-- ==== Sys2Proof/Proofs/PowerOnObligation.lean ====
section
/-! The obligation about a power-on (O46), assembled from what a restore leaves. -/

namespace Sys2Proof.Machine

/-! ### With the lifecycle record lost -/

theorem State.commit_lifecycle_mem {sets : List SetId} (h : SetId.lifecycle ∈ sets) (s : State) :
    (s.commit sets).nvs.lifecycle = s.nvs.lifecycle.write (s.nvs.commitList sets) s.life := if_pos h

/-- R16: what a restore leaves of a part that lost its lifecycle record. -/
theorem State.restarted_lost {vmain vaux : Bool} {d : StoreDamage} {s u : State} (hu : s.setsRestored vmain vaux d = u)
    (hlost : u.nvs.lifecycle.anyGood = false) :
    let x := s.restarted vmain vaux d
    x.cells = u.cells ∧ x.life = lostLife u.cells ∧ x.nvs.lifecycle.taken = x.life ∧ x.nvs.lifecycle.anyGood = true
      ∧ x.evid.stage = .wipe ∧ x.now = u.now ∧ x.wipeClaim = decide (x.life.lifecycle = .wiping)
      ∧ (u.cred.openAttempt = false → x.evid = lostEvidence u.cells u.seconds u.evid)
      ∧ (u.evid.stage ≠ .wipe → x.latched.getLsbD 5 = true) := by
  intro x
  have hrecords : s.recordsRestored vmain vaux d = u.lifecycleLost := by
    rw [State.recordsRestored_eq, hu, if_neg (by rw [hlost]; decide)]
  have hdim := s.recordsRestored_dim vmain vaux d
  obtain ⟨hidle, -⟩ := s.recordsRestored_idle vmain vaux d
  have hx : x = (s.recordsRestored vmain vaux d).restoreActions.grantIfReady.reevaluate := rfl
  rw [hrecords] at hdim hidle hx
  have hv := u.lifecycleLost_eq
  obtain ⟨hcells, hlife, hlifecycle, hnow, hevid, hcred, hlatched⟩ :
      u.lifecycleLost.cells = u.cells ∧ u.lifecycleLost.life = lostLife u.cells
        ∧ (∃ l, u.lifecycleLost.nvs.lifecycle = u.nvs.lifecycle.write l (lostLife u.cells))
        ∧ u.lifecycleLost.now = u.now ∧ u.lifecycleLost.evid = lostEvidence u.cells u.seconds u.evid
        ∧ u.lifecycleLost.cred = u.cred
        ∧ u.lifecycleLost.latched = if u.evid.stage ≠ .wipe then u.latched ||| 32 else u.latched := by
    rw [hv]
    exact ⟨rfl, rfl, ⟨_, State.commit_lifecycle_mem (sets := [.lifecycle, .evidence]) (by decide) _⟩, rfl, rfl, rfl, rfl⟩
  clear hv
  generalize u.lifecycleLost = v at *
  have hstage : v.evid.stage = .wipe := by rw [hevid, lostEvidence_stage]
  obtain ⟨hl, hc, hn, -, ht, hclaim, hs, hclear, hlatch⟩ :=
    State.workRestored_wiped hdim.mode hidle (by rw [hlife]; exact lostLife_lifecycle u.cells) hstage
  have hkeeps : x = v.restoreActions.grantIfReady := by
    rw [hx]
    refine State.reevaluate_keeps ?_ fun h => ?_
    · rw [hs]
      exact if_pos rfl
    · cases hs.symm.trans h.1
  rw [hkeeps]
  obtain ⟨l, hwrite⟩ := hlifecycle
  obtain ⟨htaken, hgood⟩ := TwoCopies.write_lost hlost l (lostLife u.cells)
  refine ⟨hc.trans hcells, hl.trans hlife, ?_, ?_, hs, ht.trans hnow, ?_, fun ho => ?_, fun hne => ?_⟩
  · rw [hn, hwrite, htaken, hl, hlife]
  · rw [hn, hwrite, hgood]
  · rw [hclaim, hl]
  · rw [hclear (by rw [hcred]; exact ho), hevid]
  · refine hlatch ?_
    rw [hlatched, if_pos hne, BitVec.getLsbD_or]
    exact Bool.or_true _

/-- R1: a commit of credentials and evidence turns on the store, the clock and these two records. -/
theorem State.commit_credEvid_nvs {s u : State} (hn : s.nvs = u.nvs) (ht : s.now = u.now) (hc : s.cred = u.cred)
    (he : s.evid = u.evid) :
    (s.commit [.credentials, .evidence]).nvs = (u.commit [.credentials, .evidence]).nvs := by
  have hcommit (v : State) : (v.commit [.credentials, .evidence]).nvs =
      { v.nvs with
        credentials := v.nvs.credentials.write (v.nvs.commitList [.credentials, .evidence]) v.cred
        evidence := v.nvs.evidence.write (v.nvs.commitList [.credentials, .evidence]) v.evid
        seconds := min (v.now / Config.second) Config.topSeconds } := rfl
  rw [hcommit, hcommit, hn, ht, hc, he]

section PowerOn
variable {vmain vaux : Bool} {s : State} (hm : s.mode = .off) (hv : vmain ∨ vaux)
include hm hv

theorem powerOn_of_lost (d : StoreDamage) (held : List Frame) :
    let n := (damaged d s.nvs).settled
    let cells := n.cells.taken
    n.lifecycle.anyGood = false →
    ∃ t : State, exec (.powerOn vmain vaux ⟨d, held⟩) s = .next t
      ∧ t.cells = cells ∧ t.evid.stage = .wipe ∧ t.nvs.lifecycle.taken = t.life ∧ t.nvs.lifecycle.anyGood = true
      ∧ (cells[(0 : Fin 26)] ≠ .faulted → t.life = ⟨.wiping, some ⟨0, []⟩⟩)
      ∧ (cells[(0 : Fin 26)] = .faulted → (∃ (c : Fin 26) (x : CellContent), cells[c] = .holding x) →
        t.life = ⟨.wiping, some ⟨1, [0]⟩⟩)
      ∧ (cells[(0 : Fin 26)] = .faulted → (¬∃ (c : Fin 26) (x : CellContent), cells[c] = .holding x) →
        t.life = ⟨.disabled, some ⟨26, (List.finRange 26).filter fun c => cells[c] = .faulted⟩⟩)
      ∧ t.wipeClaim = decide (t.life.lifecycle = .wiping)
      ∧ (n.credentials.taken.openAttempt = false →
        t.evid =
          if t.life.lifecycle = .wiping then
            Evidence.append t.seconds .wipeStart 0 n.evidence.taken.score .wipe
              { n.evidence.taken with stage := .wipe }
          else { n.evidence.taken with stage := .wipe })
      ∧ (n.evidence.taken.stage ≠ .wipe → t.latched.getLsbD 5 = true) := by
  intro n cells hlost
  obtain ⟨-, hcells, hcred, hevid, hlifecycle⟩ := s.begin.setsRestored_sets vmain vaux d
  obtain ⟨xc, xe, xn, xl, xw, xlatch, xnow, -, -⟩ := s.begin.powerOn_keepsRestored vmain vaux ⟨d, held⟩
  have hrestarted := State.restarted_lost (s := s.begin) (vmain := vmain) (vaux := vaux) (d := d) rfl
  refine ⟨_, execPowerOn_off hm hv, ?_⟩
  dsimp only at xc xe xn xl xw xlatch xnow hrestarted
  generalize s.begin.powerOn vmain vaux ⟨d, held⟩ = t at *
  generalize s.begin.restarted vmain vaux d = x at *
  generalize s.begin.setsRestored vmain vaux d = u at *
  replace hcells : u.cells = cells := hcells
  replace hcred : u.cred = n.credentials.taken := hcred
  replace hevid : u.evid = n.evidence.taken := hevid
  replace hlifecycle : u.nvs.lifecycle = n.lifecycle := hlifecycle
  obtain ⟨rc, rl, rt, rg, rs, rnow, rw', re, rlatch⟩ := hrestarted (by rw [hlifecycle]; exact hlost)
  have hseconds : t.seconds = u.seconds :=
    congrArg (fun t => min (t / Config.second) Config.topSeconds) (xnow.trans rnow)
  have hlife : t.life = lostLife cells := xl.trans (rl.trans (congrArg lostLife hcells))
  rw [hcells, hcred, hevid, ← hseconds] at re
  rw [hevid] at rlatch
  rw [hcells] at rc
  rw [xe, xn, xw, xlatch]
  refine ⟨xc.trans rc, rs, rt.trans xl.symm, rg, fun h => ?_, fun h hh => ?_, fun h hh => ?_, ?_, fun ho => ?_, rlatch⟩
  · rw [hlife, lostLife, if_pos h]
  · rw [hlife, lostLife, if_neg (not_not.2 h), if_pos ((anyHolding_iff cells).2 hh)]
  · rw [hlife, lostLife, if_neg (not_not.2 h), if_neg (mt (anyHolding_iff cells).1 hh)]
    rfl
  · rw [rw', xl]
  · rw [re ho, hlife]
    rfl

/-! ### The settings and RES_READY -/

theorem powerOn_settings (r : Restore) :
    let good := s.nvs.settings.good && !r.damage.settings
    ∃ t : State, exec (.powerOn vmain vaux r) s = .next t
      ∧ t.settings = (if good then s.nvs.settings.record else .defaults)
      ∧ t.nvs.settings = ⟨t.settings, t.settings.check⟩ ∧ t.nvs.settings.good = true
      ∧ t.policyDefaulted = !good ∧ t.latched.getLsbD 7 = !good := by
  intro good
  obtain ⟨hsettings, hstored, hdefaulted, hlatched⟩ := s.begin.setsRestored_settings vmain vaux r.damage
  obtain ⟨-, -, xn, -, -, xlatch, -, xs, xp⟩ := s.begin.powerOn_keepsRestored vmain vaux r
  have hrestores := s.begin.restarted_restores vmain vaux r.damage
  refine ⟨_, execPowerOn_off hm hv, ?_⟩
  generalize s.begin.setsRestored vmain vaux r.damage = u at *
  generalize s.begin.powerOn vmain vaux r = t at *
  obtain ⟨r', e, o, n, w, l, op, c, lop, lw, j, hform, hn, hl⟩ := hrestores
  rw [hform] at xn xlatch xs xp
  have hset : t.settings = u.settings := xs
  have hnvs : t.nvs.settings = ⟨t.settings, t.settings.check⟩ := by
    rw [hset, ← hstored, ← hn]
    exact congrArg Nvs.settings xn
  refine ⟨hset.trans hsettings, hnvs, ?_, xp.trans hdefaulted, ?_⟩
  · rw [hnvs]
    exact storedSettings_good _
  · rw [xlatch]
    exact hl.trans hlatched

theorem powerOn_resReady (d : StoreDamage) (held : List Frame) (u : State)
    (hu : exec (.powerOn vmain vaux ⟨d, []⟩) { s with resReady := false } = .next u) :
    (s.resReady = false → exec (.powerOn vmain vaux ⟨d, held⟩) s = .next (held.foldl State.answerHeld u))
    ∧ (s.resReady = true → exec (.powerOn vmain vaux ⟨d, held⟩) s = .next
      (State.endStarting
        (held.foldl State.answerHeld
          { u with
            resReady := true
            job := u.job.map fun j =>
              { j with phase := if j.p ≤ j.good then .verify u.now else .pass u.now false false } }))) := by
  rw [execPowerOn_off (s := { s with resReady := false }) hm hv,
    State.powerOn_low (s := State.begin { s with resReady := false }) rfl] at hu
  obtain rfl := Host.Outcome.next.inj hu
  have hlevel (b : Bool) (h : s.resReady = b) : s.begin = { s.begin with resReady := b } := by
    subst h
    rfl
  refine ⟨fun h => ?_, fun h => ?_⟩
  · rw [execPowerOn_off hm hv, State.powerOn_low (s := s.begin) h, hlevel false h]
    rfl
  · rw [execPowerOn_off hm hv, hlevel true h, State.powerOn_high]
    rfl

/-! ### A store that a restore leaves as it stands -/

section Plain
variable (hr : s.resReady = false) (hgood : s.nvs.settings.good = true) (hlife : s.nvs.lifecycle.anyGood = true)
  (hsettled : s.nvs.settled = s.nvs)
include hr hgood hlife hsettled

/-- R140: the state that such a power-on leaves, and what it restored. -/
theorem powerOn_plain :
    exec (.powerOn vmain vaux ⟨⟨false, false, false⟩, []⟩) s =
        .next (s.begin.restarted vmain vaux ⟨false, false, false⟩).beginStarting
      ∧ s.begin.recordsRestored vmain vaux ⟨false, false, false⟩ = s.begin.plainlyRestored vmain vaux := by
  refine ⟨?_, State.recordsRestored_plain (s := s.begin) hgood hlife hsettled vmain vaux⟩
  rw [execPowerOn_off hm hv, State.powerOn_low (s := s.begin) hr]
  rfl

**Problem details:** Look above for the line with "refine State.reevaluate_keeps ?_" and the line with "obtain ⟨htaken, hgood⟩". Retype those two lines and every line between them exactly, adding nothing.

**Task response:**
    refine State.reevaluate_keeps ?_ fun h => ?_
    · rw [hs]
      exact if_pos rfl
    · cases hs.symm.trans h.1
  rw [hkeeps]
  obtain ⟨l, hwrite⟩ := hlifecycle
  obtain ⟨htaken, hgood⟩ := TwoCopies.write_lost hlost l (lostLife u.cells)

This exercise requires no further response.